▸ **What the task requires**
Search the records below for the string "fcsOk" and copy each line where it turns up.

(Saved entries)
---*---

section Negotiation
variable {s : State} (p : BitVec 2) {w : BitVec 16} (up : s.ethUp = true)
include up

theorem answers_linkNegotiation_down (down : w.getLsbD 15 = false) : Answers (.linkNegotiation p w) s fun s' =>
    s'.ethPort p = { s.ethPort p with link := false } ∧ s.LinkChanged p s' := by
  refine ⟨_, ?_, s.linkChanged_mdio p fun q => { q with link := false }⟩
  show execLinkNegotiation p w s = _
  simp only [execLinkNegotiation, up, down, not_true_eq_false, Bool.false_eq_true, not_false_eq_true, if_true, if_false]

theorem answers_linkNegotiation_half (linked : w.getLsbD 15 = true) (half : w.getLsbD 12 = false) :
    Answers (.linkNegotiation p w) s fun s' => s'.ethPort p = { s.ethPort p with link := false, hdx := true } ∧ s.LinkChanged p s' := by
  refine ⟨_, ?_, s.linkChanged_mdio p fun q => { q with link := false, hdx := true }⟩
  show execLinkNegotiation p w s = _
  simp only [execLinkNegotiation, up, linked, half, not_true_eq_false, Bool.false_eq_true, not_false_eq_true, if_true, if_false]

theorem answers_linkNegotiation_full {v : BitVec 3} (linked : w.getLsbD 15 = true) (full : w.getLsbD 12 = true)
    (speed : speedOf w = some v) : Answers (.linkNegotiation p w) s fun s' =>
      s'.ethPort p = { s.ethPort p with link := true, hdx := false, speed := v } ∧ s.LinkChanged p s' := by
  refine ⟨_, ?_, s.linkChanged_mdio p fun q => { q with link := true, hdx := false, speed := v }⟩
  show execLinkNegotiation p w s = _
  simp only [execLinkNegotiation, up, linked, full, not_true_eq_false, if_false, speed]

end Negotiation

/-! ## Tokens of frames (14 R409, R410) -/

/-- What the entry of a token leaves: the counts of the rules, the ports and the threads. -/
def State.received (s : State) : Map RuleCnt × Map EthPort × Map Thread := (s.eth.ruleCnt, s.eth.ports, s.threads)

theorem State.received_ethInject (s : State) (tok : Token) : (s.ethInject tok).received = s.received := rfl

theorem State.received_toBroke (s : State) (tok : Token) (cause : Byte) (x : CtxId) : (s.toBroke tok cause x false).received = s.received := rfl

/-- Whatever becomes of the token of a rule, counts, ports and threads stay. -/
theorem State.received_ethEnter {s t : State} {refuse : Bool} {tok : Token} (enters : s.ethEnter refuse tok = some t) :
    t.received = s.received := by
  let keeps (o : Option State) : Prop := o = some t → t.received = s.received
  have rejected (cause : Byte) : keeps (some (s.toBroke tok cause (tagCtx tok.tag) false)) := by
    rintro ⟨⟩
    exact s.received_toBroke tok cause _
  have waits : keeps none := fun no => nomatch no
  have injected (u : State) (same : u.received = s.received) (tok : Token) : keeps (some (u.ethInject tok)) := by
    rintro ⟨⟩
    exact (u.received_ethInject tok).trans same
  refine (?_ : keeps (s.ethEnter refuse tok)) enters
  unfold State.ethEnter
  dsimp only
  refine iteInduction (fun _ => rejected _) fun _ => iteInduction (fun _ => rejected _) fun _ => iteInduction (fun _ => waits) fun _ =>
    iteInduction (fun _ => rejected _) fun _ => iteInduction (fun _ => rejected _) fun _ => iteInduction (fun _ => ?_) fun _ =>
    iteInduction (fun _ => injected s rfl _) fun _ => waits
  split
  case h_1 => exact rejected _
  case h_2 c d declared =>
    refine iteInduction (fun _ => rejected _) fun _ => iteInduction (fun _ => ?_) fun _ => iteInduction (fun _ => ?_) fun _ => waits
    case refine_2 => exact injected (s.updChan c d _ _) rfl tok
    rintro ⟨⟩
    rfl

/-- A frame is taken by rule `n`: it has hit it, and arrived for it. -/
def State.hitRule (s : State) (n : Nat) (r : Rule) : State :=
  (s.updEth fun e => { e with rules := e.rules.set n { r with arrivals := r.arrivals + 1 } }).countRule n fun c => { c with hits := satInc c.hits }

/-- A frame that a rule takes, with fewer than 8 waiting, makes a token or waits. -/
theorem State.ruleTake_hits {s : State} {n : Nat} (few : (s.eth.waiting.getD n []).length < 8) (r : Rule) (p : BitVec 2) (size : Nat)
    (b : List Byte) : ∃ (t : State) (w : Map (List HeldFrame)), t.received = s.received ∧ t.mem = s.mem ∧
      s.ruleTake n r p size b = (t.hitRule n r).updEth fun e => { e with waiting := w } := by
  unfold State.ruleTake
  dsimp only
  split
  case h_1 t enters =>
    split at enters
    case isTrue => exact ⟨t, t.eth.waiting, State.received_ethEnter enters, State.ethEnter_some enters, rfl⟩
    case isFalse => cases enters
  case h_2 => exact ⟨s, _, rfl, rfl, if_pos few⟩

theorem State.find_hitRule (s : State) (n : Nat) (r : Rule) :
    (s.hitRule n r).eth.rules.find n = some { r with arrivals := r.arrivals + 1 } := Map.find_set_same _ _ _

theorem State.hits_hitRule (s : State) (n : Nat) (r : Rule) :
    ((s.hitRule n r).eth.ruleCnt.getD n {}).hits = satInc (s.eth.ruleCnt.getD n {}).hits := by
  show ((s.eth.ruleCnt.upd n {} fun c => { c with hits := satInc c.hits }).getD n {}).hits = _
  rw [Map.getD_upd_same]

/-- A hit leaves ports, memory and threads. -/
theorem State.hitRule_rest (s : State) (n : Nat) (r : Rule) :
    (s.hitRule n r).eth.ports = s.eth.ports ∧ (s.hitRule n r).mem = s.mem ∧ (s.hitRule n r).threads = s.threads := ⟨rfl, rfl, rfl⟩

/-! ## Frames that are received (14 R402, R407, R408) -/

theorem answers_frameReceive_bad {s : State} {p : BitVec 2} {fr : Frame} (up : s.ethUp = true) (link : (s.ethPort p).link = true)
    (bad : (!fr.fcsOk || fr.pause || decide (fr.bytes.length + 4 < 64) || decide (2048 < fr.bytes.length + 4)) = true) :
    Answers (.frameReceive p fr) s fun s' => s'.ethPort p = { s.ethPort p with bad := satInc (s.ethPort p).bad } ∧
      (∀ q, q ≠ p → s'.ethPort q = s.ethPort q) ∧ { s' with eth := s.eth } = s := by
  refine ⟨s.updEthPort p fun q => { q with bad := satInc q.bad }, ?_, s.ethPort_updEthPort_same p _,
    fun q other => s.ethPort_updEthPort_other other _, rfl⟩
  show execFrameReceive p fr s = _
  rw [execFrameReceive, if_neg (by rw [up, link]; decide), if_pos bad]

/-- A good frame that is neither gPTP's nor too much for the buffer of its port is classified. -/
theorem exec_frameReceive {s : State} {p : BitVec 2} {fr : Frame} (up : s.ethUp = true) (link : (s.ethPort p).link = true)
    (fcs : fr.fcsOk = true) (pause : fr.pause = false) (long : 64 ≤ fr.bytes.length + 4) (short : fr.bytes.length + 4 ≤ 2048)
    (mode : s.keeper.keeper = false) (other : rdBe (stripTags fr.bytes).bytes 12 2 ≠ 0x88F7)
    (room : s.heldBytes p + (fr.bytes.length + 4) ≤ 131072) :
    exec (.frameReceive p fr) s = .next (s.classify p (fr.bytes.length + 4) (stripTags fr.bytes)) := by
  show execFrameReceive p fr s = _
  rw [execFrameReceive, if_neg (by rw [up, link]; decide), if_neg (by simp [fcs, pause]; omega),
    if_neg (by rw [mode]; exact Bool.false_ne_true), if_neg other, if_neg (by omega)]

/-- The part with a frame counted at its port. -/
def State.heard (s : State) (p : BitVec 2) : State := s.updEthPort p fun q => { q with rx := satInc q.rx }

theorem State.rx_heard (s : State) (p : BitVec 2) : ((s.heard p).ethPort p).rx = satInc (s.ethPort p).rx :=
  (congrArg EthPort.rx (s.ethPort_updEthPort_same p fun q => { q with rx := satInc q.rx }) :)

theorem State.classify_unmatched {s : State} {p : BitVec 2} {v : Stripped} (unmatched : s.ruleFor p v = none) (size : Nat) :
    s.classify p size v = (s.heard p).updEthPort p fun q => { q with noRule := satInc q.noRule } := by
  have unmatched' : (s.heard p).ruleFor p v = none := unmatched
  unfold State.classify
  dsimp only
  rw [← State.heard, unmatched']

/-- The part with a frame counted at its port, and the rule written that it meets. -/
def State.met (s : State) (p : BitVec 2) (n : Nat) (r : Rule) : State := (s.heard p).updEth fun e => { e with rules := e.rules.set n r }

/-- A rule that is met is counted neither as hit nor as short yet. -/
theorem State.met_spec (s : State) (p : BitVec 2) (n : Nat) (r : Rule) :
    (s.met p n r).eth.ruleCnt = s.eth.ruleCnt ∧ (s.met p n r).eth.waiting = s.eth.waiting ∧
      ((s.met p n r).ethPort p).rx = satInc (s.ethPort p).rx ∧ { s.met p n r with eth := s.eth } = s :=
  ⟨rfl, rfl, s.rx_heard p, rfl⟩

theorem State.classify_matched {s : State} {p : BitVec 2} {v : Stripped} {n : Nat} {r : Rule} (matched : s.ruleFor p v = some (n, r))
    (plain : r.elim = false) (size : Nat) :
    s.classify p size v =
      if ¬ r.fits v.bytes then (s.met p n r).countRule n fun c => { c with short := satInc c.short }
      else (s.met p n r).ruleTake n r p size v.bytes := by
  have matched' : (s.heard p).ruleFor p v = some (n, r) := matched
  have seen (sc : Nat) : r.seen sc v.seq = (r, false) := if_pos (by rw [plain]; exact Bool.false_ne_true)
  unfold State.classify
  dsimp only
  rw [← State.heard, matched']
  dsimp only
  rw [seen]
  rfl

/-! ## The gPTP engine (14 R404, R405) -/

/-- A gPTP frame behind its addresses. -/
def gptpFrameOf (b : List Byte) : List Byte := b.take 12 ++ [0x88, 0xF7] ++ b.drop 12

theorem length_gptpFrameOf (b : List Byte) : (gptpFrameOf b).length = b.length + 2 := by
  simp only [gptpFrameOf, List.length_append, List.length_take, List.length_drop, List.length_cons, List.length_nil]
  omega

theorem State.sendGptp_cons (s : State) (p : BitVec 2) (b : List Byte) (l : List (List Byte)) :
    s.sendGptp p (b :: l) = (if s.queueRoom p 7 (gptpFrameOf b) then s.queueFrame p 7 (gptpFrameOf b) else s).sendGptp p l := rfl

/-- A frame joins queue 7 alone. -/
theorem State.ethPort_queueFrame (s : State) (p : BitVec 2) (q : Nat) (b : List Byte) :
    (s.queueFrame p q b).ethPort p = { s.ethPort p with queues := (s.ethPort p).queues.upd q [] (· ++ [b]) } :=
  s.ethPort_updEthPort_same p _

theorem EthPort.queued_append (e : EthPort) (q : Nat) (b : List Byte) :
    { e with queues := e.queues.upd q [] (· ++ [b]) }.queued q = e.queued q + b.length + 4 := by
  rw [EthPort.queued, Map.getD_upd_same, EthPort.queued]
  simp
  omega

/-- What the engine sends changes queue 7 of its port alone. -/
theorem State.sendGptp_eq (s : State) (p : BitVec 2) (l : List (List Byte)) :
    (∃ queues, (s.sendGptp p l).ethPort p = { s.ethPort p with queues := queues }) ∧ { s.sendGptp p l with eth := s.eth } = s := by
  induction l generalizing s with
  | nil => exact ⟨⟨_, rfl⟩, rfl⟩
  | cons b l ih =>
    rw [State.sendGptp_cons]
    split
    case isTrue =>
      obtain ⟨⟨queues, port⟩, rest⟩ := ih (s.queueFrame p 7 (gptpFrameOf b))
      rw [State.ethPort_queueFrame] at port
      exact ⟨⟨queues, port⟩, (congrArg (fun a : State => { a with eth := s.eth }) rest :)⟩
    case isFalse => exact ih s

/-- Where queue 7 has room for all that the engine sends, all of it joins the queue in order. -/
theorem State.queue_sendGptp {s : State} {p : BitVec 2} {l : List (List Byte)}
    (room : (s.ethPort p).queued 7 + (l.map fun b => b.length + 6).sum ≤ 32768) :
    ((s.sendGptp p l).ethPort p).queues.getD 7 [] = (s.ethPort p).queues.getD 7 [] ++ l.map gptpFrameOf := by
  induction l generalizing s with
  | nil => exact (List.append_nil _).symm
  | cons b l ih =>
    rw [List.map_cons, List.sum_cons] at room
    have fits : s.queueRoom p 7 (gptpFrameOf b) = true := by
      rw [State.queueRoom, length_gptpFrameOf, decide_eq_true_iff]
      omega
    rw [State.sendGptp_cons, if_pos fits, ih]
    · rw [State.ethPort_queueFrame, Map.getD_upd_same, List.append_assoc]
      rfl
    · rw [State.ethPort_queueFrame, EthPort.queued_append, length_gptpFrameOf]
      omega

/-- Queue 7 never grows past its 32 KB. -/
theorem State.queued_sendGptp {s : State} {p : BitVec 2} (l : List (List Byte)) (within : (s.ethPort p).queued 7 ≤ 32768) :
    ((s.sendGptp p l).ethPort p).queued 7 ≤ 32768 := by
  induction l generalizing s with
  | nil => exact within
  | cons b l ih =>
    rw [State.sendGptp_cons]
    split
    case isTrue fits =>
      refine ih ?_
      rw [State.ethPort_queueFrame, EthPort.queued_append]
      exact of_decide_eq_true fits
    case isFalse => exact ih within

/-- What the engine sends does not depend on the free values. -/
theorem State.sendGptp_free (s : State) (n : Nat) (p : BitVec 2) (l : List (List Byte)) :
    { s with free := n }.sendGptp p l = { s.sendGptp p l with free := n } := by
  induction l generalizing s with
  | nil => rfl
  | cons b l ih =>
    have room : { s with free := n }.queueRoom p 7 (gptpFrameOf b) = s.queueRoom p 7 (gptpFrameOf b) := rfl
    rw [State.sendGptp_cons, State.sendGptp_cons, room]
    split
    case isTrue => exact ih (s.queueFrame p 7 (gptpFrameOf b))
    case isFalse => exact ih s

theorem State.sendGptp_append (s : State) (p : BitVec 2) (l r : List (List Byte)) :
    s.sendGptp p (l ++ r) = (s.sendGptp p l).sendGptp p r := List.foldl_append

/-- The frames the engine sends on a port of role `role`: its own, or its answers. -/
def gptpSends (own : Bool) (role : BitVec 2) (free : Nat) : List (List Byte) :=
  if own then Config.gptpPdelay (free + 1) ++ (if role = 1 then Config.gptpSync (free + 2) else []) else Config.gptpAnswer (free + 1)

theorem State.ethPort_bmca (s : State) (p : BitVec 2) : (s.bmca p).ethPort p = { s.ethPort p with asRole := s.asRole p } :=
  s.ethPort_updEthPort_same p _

---*---

▸ **Result**
    (bad : (!fr.fcsOk || fr.pause || decide (fr.bytes.length + 4 < 64) || decide (2048 < fr.bytes.length + 4)) = true) :
    (fcs : fr.fcsOk = true) (pause : fr.pause = false) (long : 64 ≤ fr.bytes.length + 4) (short : fr.bytes.length + 4 ≤ 2048)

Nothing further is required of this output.